## HOW TO COMPLETE THIS TASK
Each line of the data below from the one holding "-- ==== Sys2Proof/Laws/PerInstr.lean" to the one holding "theorem showNumberAt (length", inclusive, is to be reproduced exactly; no other line belongs in the answer.

Collected data entries:
-- ==== Sys2Proof/Certificates/Slice0/Obligations.lean ====
section
/-! DEFINITION. The statements about the engine that the provers are given. Each docstring names the rules of `spec/` it
rests on. Parameters (00_scope.md R7) are part of the state, so every statement holds for every value of them. -/

open Sys2Proof Sys2Proof.Machine

/-! ### Encoding (30_encoding.md) -/

/-- R71 to R74: the decoder reads back every well-formed operation, with every operand, from its command word. -/
def Obligations.DecodeOfEncode : Prop :=
  ∀ i : Instr, i.wf = true → decode (encode i) = .ok i

/-- R71, R72, R76: a word that decodes to an operation is that operation's word but for the bits its format ignores, and the
operation is well formed. -/
def Obligations.EncodeOfDecodeKeepsUsedBits : Prop :=
  ∀ (w : Word) (i : Instr), decode w = .ok i → i.wf = true ∧ encode i = w &&& usedMask (opField w)

/-- R82: the worked encodings, in both directions. -/
def Obligations.WorkedEncodings : Prop :=
  ∀ p ∈ ([(.start, 0x00000001#32), (.stop, 0x00000002#32), (.writeByte 0xC0#8, 0x0000C003#32),
      (.sendCommand 0x40#8, 0x00004004#32), (.initialise, 0x00000005#32), (.setBrightness 3 false, 0x00000306#32),
      (.setBrightness 7 true, 0x01000706#32), (.clear, 0x00000007#32), (.setAddress 2#8, 0x00000208#32),
      (.setSegments, 0x00000009#32), (.encodeDigit 7, 0x0000070A#32), (.showNumberAt 3 1 false true, 0x0200130B#32),
      (.showNumberAt 2 0 false true, 0x0200020B#32), (.showNumber false true, 0x0200000C#32),
      (.showNumber true true, 0x0300000C#32), (.showTime 9 5 true, 0x0105090D#32),
      (.showTime 12 34 false, 0x00220C0D#32)] : List (Instr × Word)),
    encode p.1 = p.2 ∧ decode p.2 = .ok p.1

/-- R76: two words that differ only in bits their opcode ignores perform the same operation: written to `CMD` in any state they
leave the same state, but for the words shown on the host port and held in the latch.
`wdata`, the host port's write-data lines, is the model's own field (log 6). -/
def Obligations.IgnoredBitsPerformSameOperation : Prop :=
  ∀ (s : State) (w w' : Word), opField w = opField w' →
    w &&& usedMask (opField w) = w' &&& usedMask (opField w') →
    decode w = decode w' ∧
    ∃ t t', s.writeCMD w = .next t ∧ s.writeCMD w' = .next t' ∧ t' = { t with wdata := w', lat := t'.lat }

/-! ### Acceptance and rejection (60_exceptions.md) -/

/-- R181, R27, R185: the acceptance step, for every state and every word, in the order of its pseudo-code.
`wdata`, the host port's write-data lines, is the model's own field (log 6). -/
def Obligations.AcceptanceStep : Prop :=
  ∀ (s : State) (w : Word),
    let op : BitVec 4 := w.extractLsb' 0 4
    let l : Latch :=
      { op := op, a := w.extractLsb' 8 8, b := w.extractLsb' 16 8, f0 := w.getLsbD 24, f1 := w.getLsbD 25,
        value := s.value.toInt, frame := s.frame }
    s.writeCMD w = .next
      (if s.status.busy = true then
        { s with wdata := w, status := { s.status with errBusy := true } }
      else if op = 0x0#4 ∨ op = 0xE#4 ∨ op = 0xF#4 then
        { s with wdata := w, status := { s.status with errIllegal := true } }
      else if s.status.init = false ∧ op ≠ 0x5#4 ∧ op ≠ 0xA#4 then
        { s with wdata := w, status := { s.status with errNoinit := true } }
      else
        { s with
          wdata := w
          lat := l
          prog := expand s.cfg l s.bright
          status := { s.status with busy := true, init := s.status.init || decide (op = 0x5#4) } })

/-- R182, R183, R188: an operation whose command is turned away sets its one flag and changes nothing else, the running
operation included. -/
def Obligations.RejectedOperationSetsItsFlagOnly : Prop :=
  (∀ (s : State) (i : Instr), s.status.busy = true →
    exec i s = .next { s with status := { s.status with errBusy := true } }) ∧
  (∀ (s : State) (i : Instr), s.status.busy = false → s.status.init = false → i.opcode ≠ 0x5#4 → i.opcode ≠ 0xA#4 →
    exec i s = .next { s with status := { s.status with errNoinit := true } })

/-- R181, R27, R33: every operation, of all thirteen, is accepted whenever the engine is idle and INITIALIZE has been accepted,
and INITIALIZE and ENCODE_DIGIT when it has not. Acceptance writes the latch, `prog`, BUSY and INIT and nothing else, and
`prog` is the non-empty `Expand` of the latch and BRIGHT.
The fields its format ignores are copied into the latch from the write-data lines, the model's own field (log 6). -/
def Obligations.EveryOperationIsAccepted : Prop :=
  ∀ (s : State) (i : Instr), i.wf = true → s.accepts i →
    exec i s = .next { s with
      lat := s.latchOf i
      prog := expand s.cfg (s.latchOf i) s.bright
      status := { s.status with busy := true, init := s.status.init || decide (i = .initialise) } } ∧
    expand s.cfg (s.latchOf i) s.bright ≠ []

/-- R83, R180 and 93_implementation_defined.md: the machine has no fault and no stuck state, and a host access that the spec
defines is never refused: while the schedule holds defined accesses alone, every step answers a next state, and the rest of the
schedule is so too.
The schedule is the model's form of the interleaving (log 1), and the refusal of an undefined access its choice (log 8). -/
def Obligations.DefinedSchedulesNeverStop : Prop :=
  ∀ s : State, s.accessesDefined = true → ∃ t, step s = .next t ∧ t.accessesDefined = true

/-! ### The engine (10_state.md) -/

/-- R36, R37: the effect of each micro-step, with its removal from `prog` and the clearing of BUSY when `prog` is then empty. A pin
micro-step appends one entry to the bus trace, its event with the two line levels after it (R31); the others append none. Nothing else
changes.
That the peer's draw is taken at DirIn, and where it comes from, is the model's choice (log 2); so is the form of the trace (log 7); that a
released CLK reads 1 is log 14. -/
def Obligations.MicroStepEffects : Prop :=
  ∀ (s : State) (m : MicroStep) (rest : List MicroStep), s.prog = m :: rest →
    let t := s.engineStep
    let u : State := { s with prog := rest, status := { s.status with busy := s.status.busy && !rest.isEmpty } }
    let traced (ev : BusEvent) (clk dio : Pin) (peer : Bit) : List TraceEntry :=
      s.trace ++ [⟨ev, if clk.dir = .output then clk.lat else true, if dio.dir = .output then dio.lat else peer⟩]
    let sampled : Bit := if s.dio.dir = .output then s.dio.lat else s.peerDio
    (m = .dirOut .clk → t = { u with
      clk := ⟨.output, s.clk.lat⟩, trace := traced (.dirOut .clk) ⟨.output, s.clk.lat⟩ s.dio s.peerDio }) ∧
    (m = .dirOut .dio → t = { u with
      dio := ⟨.output, s.dio.lat⟩, trace := traced (.dirOut .dio) s.clk ⟨.output, s.dio.lat⟩ s.peerDio }) ∧
    (m = .dirIn .clk → t = { u with
      clk := ⟨.input, s.clk.lat⟩, trace := traced (.dirIn .clk) ⟨.input, s.clk.lat⟩ s.dio s.peerDio }) ∧
    (m = .dirIn .dio → t = { u with
      dio := ⟨.input, s.dio.lat⟩
      peerDio := s.nextDraw
      peerDraws := s.peerDraws.tail
      drawCount := if s.peerDraws = [] then s.drawCount + 1 else s.drawCount
      trace := traced (.dirIn .dio) s.clk ⟨.input, s.dio.lat⟩ s.nextDraw }) ∧
    (∀ v, m = .drive .clk v → t = { u with
      clk := ⟨s.clk.dir, v⟩, trace := traced (.drive .clk v) ⟨s.clk.dir, v⟩ s.dio s.peerDio }) ∧
    (∀ v, m = .drive .dio v → t = { u with
      dio := ⟨s.dio.dir, v⟩, trace := traced (.drive .dio v) s.clk ⟨s.dio.dir, v⟩ s.peerDio }) ∧
    (m = .wait → t = { u with trace := traced .wait s.clk s.dio s.peerDio }) ∧
    (m = .sample → t = { u with
      ackLatch := sampled, trace := traced (.sample sampled) s.clk s.dio s.peerDio }) ∧
    (∀ v, m = .setBright v → t = { u with bright := v }) ∧
    (∀ f, m = .setFrameOut f → t = { u with frameOut := f }) ∧
    (∀ v, m = .setResult v → t = { u with result := v }) ∧
    (m = .publishAck → t = { u with status := { u.status with ack := !s.ackLatch, ackValid := true } })

/-- R37, R36: the bus trace of an operation is its sequence: each of the thirteen operations is accepted with the trace as it was, and after
every number of engine steps the trace has in addition one entry for each pin micro-step performed, in order, the values sampled aside.
The form of the trace is the model's (log 7). -/
def Obligations.BusTraceIsTheSequence : Prop :=
  ∀ (s : State) (i : Instr), s.accepts i → ∃ t, exec i s = .next t ∧ t.trace = s.trace ∧
    ∀ n : Nat, ∃ tr, (State.engineRun n t).trace = s.trace ++ tr ∧
      tr.map (fun e => e.ev.unsampled) = (t.prog.take n).filterMap (MicroStep.busEvent false)

/-- R38, R59, R21: the engine performs `prog` in order, one micro-step a step; in a state where BUSY says that `prog` is
non-empty, BUSY stays 1 for exactly `len(prog)` engine steps. -/
def Obligations.OperationEndsAfterItsLength : Prop :=
  ∀ s : State, s.busyAgrees → ∀ n : Nat,
    (State.engineRun n s).prog = s.prog.drop n ∧
    ((State.engineRun n s).status.busy = true ↔ n < s.prog.length)
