-- ==== Sys2Proof/Laws/PerInstr.lean ====
section
/-! SUPPORT. A statement of every operation as syntax, one lemma per constructor. -/

namespace Sys2Proof.Laws.OpcodeFits

/-- The command word of `i` holds its opcode in bits 3:0, and its reserved bits 31:26 are 0 (30_encoding.md R72). -/
def Statement (i : Instr) : Prop := opField (encode i) = i.opcode ∧ (encode i).toNat < 2 ^ 26

theorem every (i : Instr) : Statement i := by
  refine ⟨opField_toWord _ _, ?_⟩
  have h := (i.overlay .zero).toWord_toNat i.opcode
  have := i.opcode.isLt
  have := (i.overlay .zero).a.isLt
  have := (i.overlay .zero).b.isLt
  have := (i.overlay .zero).f0.toNat_le
  have := (i.overlay .zero).f1.toNat_le
  rw [encode, h]
  omega

theorem start : Statement .start := every _
theorem stop : Statement .stop := every _
theorem writeByte (byte : Byte) : Statement (.writeByte byte) := every _
theorem sendCommand (byte : Byte) : Statement (.sendCommand byte) := every _
theorem initialise : Statement .initialise := every _
theorem setBrightness (level : Nat) (on : Bit) : Statement (.setBrightness level on) := every _
theorem clear : Statement .clear := every _
theorem setAddress (addr : Byte) : Statement (.setAddress addr) := every _
theorem setSegments : Statement .setSegments := every _
theorem encodeDigit (d : Nat) : Statement (.encodeDigit d) := every _
theorem showNumberAt (length pos : Nat) (lz an : Bit) : Statement (.showNumberAt length pos lz an) := every _
theorem showNumber (lz an : Bit) : Statement (.showNumber lz an) := every _
theorem showTime (hour minute : Nat) (colon : Bit) : Statement (.showTime hour minute colon) := every _

end Sys2Proof.Laws.OpcodeFits
end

## FINISHED TASK
-- ==== Sys2Proof/Laws/PerInstr.lean ====
section
/-! SUPPORT. A statement of every operation as syntax, one lemma per constructor. -/

namespace Sys2Proof.Laws.OpcodeFits

/-- The command word of `i` holds its opcode in bits 3:0, and its reserved bits 31:26 are 0 (30_encoding.md R72). -/
def Statement (i : Instr) : Prop := opField (encode i) = i.opcode ∧ (encode i).toNat < 2 ^ 26

theorem every (i : Instr) : Statement i := by
  refine ⟨opField_toWord _ _, ?_⟩
  have h := (i.overlay .zero).toWord_toNat i.opcode
  have := i.opcode.isLt
  have := (i.overlay .zero).a.isLt
  have := (i.overlay .zero).b.isLt
  have := (i.overlay .zero).f0.toNat_le
  have := (i.overlay .zero).f1.toNat_le
  rw [encode, h]
  omega

theorem start : Statement .start := every _
theorem stop : Statement .stop := every _
theorem writeByte (byte : Byte) : Statement (.writeByte byte) := every _
theorem sendCommand (byte : Byte) : Statement (.sendCommand byte) := every _
theorem initialise : Statement .initialise := every _
theorem setBrightness (level : Nat) (on : Bit) : Statement (.setBrightness level on) := every _
theorem clear : Statement .clear := every _
theorem setAddress (addr : Byte) : Statement (.setAddress addr) := every _
theorem setSegments : Statement .setSegments := every _
theorem encodeDigit (d : Nat) : Statement (.encodeDigit d) := every _
theorem showNumberAt (length pos : Nat) (lz an : Bit) : Statement (.showNumberAt length pos lz an) := every _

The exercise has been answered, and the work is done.